YOUR ASSIGNMENT:
Below are the records; tally the lines that include "identity" and report only the total.

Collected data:
-- An ECALL of user mode: `scause` 8, `sepc` its own address, the handler at `stvec` (R307, log 36).
theorem test_hart_ecall :
    (match calling.hartStep 63 with
      | .next s =>
        let c := (s.hartAt 63).cpu
        c.mode == .supervisor && c.pc == 0x4000 && c.csr.get 0 0x142 == 8 && c.csr.get 0 0x141 == 0x10000
      | _ => false) = true := by decide +kernel

/-- A hart in machine mode, with its pc at the bytes given. -/
def harting (b : List Byte) (ie : Word) : State :=
  { (harted 64 false 0).wr 0x10000 b with
    harts := [(63, { cpu := { pc := 0x10000, csr := [(0x300, 8), (0x304, ie), (0x344, 8)] } })] }

/-- C in a nudge handler, with a source of the next nudge pending. -/
def renudged : State := tstI .C fun i => { i with nmask := true, nudgevec := 0x30000, arm := 1, tbp := true }

/-- What a step answers, when it goes on. -/
def nextOf (o : Out) : State := match o with
  | .next t => t
  | _ => {}

theorem next_of {o : Out} (h : (match o with | .next _ => true | _ => false) = true) : o = .next (nextOf o) := by
  cases o with
  | next t => rfl
  | fault f => cases h
  | refused r => cases h

theorem wit_HostResultsStep :
    -- an interrupt; a fetch from where nothing is; an instruction, a load and a store, and one of a control register
    ((harting [] 8).hartAt 63).cpu.interrupt = some 3 ∧ ((harting [] 0).hartAt 63).cpu.interrupt = none ∧
    (∃ e, (harting [] 0).hartFetch { pc := 0x018000000000 } = .error e) ∧
    (∀ w ∈ [0x00100093, 0x0000A083, 0x0010A023, 0x34009073],
      ((harting (toBytes 4 w) 0).hartFetch ((harting (toBytes 4 w) 0).hartAt 63).cpu).toOption = some (w, 4)) ∧
    (∃ t, (harting [] 0).hartLoad 63 1 0 4 true = .next t) ∧ (∃ t, (harting [] 0).hartStore 63 0 4 0 = .next t) ∧
    (harting [] 0).hartsRun = true ∧ ((harting [] 0).hartAt 63).cpu.mode = .machine ∧
    0x34009073 % 128 = 0x73 ∧ 0x34009073 / 2 ^ 12 % 8 = 1 ∧ 0x34009073 / 2 ^ 20 % 4096 = 0x340 ∧
    0x00100093 % 128 = 0x13 ∧ 0x0000A083 % 128 = 0x03 ∧ 0x0010A023 % 128 = 0x23 :=
  ⟨by decide +kernel, by decide +kernel, error_of (by decide +kernel), by decide +kernel,
    ⟨_, next_of (by decide +kernel)⟩, ⟨_, next_of (by decide +kernel)⟩, by decide +kernel⟩

-- RISC-V's own encodings: C.JAL of RV32 links in x1, its shifts stay below 32, and it has no C.LD (R1, log 36).
theorem test_policy_short_forms : Rv.expand32 0x2001 = some 0x000000EF ∧ Rv.expand32 0x9001 = none ∧
    Rv.expand32 0x6000 = none ∧ Rv.expand32 0x1141 = some 0xFF010113 := by decide +kernel

/-- Supervisor 0 at an LW of x5 from PSTAT of its core 0, which holds a running instance. -/
def policing : State :=
  (tst .C).setPlot 0 { (tst .C).plotAt 0 with
    supUp := true, sup := { x := [(1, 0x80004008)], mem := [(0, 0x83), (1, 0xA2)] } }

-- R290: a load at a core port is the supervisor's read; a Reeve's of that address is none (R1, log 36).
theorem test_supervisor_load :
    (match policing.policyStep (.supervisor 0) with
      | .next s => (s.plotAt 0).sup.x.get 0 5 == 1 && (s.plotAt 0).sup.pc == 4 &&
        (s.coreAt 0).port.high == some (0x400C, 0)
      | _ => false) = true := by decide +kernel

-- The product of −2 and 3 in the upper half, and a branch back that is taken (R1, log 36).
theorem test_policy_step :
    let run (w : Nat) : Cpu32 :=
      match State.policyStep { (tst .C) with dies := [(7, { reeve := { up := true, cpu := {
        pc := 8, x := [(1, 0xFFFFFFFE), (2, 3)], mem := SMap.setList 0 [] 8 (toBytes 4 w) } } })] } (.reeve 7) with
      | .next s => (s.dieAt 7).reeve.cpu
      | _ => {}
    (run 0x022092B3).x.get 0 5 = 0xFFFFFFFF ∧ (run 0xFE20CCE3).pc = 0 := by decide +kernel

/-- Ndomon's certificate over a module's identity key, and a configuration record. -/
def ownCert : Cert := ⟨1, 2, 3, [], [], 0, 0⟩
@[inherit_doc ownCert] def record7 : CfgRecord := ⟨0, 7, 0, [], [], [4], [], 0, 0, [], 0, ownCert⟩

/-- A module with sessions, ports, an export and a Reeve on die 0. -/
def managed : State :=
  { cores := [], ports := [(15, { up := true, peer := 3, silentNs := 1000000 })],
    exports := [(5, some { valid := true, writable := true, base := 0x10000, length := 64, asids := none })],
    plots := [(63, { supUp := true }), (0, { budget := 12 })], dies := [(0, { reeve := { up := true } })],
    fw := { sessions := [⟨0, 5, ownCert⟩], nextSess := 1, powered := false, stage := 5,
            record := some record7, identity := some (5, ownCert) } }

theorem wit_ModuleResults :
    -- an image that is refused
    (∀ k ∈ imgKinds, imageOk managed.fw.record k ⟨[]⟩ = false) ∧
    (∀ k, k < 12 → (managed.coreAt (12 * 63 + k)).main = none ∧ (managed.coreAt (12 * 63 + k)).pre = none) ∧
    (managed.plotAt 63).supUp = true ∧ 3 ≤ managed.fw.stage ∧ managed.fw.stage = 5 ∧
    managed.fw.record = some record7 ∧ managed.fw.identity = some (5, ownCert) ∧
    (managed.fw.sessions.map (·.id)) = [0] ∧ managed.fw.powered = false ∧
    -- steps of bring-up that go on and that fail
    State.reset.bringStep.2 = true ∧ State.reset.fw.stage = 0 ∧ managed.bringStep.2 = false ∧
    (managed.dieAt 0).reeve.up = true ∧ (managed.ports.get {} 15).up = true ∧
    managed.exports.get none 5 = some { valid := true, writable := true, base := 0x10000, length := 64, asids := none } ∧
    (managed.peers.get {} 3).fenced = false ∧
    isOk (managed.devWrite (0x10000 + 0) (List.replicate 64 1)) = true ∧
    1000000 = (managed.ports.get {} 15).silentNs ∧ managed.moduleNo ≠ 1023 ∧
    exportEntOk 1023 { valid := true, writable := true, base := 0x1000, length := 64, asids := some [1, 2, 3, 4] } = true :=
  ⟨fun k _ => by cases k <;> rfl, by decide +kernel⟩

/-- An offer with one certificate of an anchor is accepted where its signatures verify (log 40). -/
theorem wit_session (c : Cert) (p : List Byte) (h : c = ⟨0, 4, 9, [], [], 0, 0⟩)
    (k : Config.ecdsaVerifies 4 [] [] = true) (m : Config.ecdsaVerifies 9 [] p = true) :
    offerOk record7 0 ⟨true, true, true, true, [c], p⟩ = true := by
  subst h
  simp [offerOk, chainOk, certOk, record7, k, m]

/-- The instruction is ready, answers a next state, and raises nothing. -/
def runs (s : State) (i : Instr) : Bool :=
  isReady s i && match exec i s with
    | .next t => t.inst.phase == s.inst.phase && t.inst.inhnd == s.inst.inhnd
    | _ => false

theorem runs_of {s : State} {i : Instr} (h : runs s i = true) :
    s.ready i s ∧ s.readyCmd i s ∧ ∃ t, exec i s = .next t ∧ s.unraised t := by
  simp only [runs, Bool.and_eq_true] at h
  obtain ⟨h1, h2⟩ := h
  cases e : exec i s with
  | next t =>
    simp only [e, Bool.and_eq_true, beq_iff_eq] at h2
    exact ⟨(ready_of h1).1, (ready_of h1).2, t, rfl, h2⟩
  | fault f => simp [e] at h2
  | refused r => simp [e] at h2

theorem all_run {l : List Instr} {s : State} (h : l.all (runs s) = true) :
    ∀ i ∈ l, s.ready i s ∧ s.readyCmd i s ∧ ∃ t, exec i s = .next t ∧ s.unraised t :=
  fun i hi => runs_of (List.all_eq_true.1 h i hi)

/-- The hypotheses of the frames. -/
abbrev Runs (s : State) (i : Instr) : Prop := s.ready i s ∧ s.readyCmd i s ∧ ∃ t, exec i s = .next t ∧ s.unraised t

/-- The hypotheses of a frame whose instruction may raise a cause. -/
abbrev Goes (s : State) (i : Instr) : Prop := s.ready i s ∧ ∃ t, exec i s = .next t

theorem wit_ScalarFrame :
    (∀ i ∈ [Instr.add h0 .i64 (.reg 0) (g 1) (.imm 31), .sub h0 .n8 .push (g 1) (g 2),
      .mul h0 .i16 (.reg 31) (.age 15) (g 2), .mulh h0 .i32 (.reg 1) (g 1) (g 1), .and h0 .n64 (.reg 1) (g 1) (g 1),
      .or h0 .i16 (.reg 1) (g 1) (g 1), .xor h0 .i8 (.reg 1) (g 1) (g 1), .andn h0 .n16 (.reg 1) (g 1) (g 1),
      .shl h0 .i64 (.reg 1) (g 1) (g 1), .shr h0 .i64 (.reg 1) (g 1) (g 1), .sra h0 .i64 (.reg 1) (g 1) (g 1),
      .rot h0 .n32 (.reg 1) (g 1) (g 1), .min h0 .i64 (.reg 1) (g 1) (g 1), .max h0 .i64 (.reg 1) (g 1) (g 1),
      .addx h0 7 .i64 (.reg 1) (g 1) (g 1), .mov h0 .i64 (.reg 1) (g 1), .clz h0 .i64 (.reg 1) (g 2),
      .popc h0 .i8 (.reg 1) (g 1), .ctz h0 .i64 (.reg 1) (g 2), .not h0 .i32 (.reg 1) (g 1), .neg h0 .n64 (.reg 1) (g 1),
      .cmp h0 .eq .i64 (.reg 1) (g 2) (g 2), .sel h0 .i64 (.reg 1) (g 1) (g 2) (g 2), .ext h0 .i64 (.reg 1) (g 1) (g 2) 63,
      .ins h0 .i64 (.reg 1) (g 1) (g 2) 63, .loop h0 (.reg 1) (.imm 2) (.imm 1),
      .ld h0 .die true true .b64 (.reg 1) (g 1) (g 2), .csrd h0 (.reg 1) 0x10A, .grq h0 (.reg 1) (g 2),
      .semrd h0 (.reg 1) 3, .wqstat h0 (.reg 1) (g 4), .winq h0 (.reg 1) 7 true, .cpyq h0 (.reg 1) (g 2),
      .nop h0, .br h0 .eq .none false (g 2) (g 2) (.imm 31), .jmp h0 (.imm 1), .jmpAbs h0 (.imm 8), .pref h0 (g 1) (g 2),
      .fence h0 .sys, .div h0 .i64 (.reg 1) (g 1) (g 2), .rem h0 .i64 (.reg 1) (g 1) (g 2), .call h0 (.reg 1) (.imm 1),
      .callAbs h0 (.reg 1) (.imm 8), .ret h0 (.imm 8), .tagset h0 (.reg 1) (g 4), .semset h0 (.reg 1) 3 (g 4),
      .sempost h0 3 (g 4), .semwait h0 3 (g 2), .semwait h0 3 (g 4), .waiti h0, .pause h0 (g 4),
      .nudgearm h0 (.reg 1) (.imm 1) (g 2), .winset h0 7 (g 2) (g 2) (g 2), .qdrop h0 .shuttle (.reg 1) (g 2),
      .qdrop h0 .M (.reg 1) (g 2), .grwr h0 (g 2) (g 3) (g 4)], Runs (tst .C) i) ∧
    Runs vec (.vmpop h0 .i8 (.reg 1) (.reg 1)) ∧ (tst .C).str.eq = [] ∧ dropStream .M = some .M ∧
    -- the last active stream's `RDV`, returns, and a system call
    Goes (tst .C) (.rdv h0) ∧ Goes handler (.retf h0) ∧ Goes renudged (.nudgeret h0) ∧ Goes (tst .C) (.svc h0 5) ∧
    Goes (tst .C) (.brk h0 5) ∧
    (∀ k ∈ [(tst .C, Instr.rdv h0), (handler, .retf h0), (renudged, .nudgeret h0)],
      (nextOf (exec k.2 k.1)).inst.phase.live = true) :=
  ⟨all_run (by decide +kernel), runs_of (by decide +kernel), by decide +kernel, by decide +kernel,
    ⟨(ready_of (by decide +kernel)).1, _, next_of (by decide +kernel)⟩,
    ⟨(ready_of (by decide +kernel)).1, _, next_of (by decide +kernel)⟩,
    ⟨(ready_of (by decide +kernel)).1, _, next_of (by decide +kernel)⟩,
    ⟨(ready_of (by decide +kernel)).1, _, next_of (by decide +kernel)⟩,
    ⟨(ready_of (by decide +kernel)).1, _, next_of (by decide +kernel)⟩, by decide +kernel⟩

theorem wit_VectorFrame :
    (∀ i ∈ vecInts 1 .i8 (v 1) (v 2) ++ vecFloats 1 .bf16 (v 1) (v 2), Runs vec i) ∧
    (∀ i ∈ [Instr.vshuf h0 0 .i32 (.reg 1) (v 2) (v 2) (v 2), .vslide h0 0 .i64 (.reg 1) (v 2) (v 2) (g 6),
      .vzip h0 0 .f16 true (.reg 1) (v 2) (v 2), .vunzip h0 0 .f16 false (.reg 1) (v 2) (v 2),
      .vsel h0 1 .i32 (.reg 1) (v 2) (v 2), .vunpack h0 1 .i32 true (.reg 1) (v 2), .vbcast h0 1 .n64 (.reg 1) (g 1),
      .viota h0 1 .i32 (.reg 1) (.reg 1), .vld h0 0 .i32 (.reg 1) (g 1) (g 2), .vlds h0 0 .i32 (.reg 1) (g 1) (g 4),
      .vgath h0 0 .i64 7 (.reg 1) (g 1) (v 2), .vcvt h0 0 .f32 .i8 none 3 (.reg 1) (v 2),
      .vcbx h0 0 .f32 0 0 3 (.reg 1) (v 2), .vpack h0 1 .n8 (.reg 1) (v 2) (v 2), .vldexp h0 1 .f32 (.reg 1) (v 2) (v 2),
      .vredsum h0 1 .i32 (.reg 1) (v 1) (v 2), .vredmax h0 1 .i32 (.reg 1) (v 1) (v 2),
      .vredmin h0 0 .n64 (.reg 1) (v 1) (v 2), .vscan h0 1 .i32 (.reg 1) (v 1) (v 2),
      .vldsh h0 0 .f32 false 6 none (.reg 1) (g 1), .vmskAnd h0 (.reg 0) (.reg 1) (.age 15), .vmskOr h0 .push (.reg 1) (.reg 1),
      .vmskXor h0 .push (.reg 1) (.reg 1), .vmskAndn h0 .push (.reg 1) (.reg 1), .vmskNot h0 (.reg 7) (.reg 1),
      .vcmp h0 1 .le .i32 (.reg 1) (v 1) (v 2), .vtopk h0 1 .i32 (.reg 1) (v 1) (.imm 1)], Runs vec i) ∧
    (∀ i ∈ [Instr.fld h0 0 (g 1) (g 2), .fset h0 (.base 2) 0 (g 1), .fpatch h0 (.bound 0) 62 (.imm 7),
      .fpatchMem h0 (.bound 0) 62 (g 1) (g 2)], Runs (fur .C id) i) ∧
    vec.self.pre = none ∧ (fur .C id).self.pre = none ∧ unitsOf (.vadd h0 1 .i8 (.reg 1) (v 1) (v 2)) = [] ∧
    vec.str.eq = [] :=
  ⟨all_run (by decide +kernel), all_run (by decide +kernel), all_run (by decide +kernel), by decide +kernel⟩

/-- The step goes on and raises nothing. -/
def goes (s : State) : Out → Bool
  | .next t => t.inst.phase == s.inst.phase && t.inst.inhnd == s.inst.inhnd
  | _ => false

theorem goes_of {s : State} {o : Out} (h : goes s o = true) : ∃ t, o = .next t ∧ s.unraised t := by
  cases o with
  | next t => exact ⟨t, rfl, by simpa [goes, State.unraised] using h⟩
  | fault f => cases h
  | refused r => cases h

/-- The same with no granule remapped. -/
def unmoved : State :=
  { tst .C with cores := (tst .C).cores.map fun k => (k.1, { k.2 with remapCnt := 0 }) }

RESPONSE FOR THIS EXERCISE:
3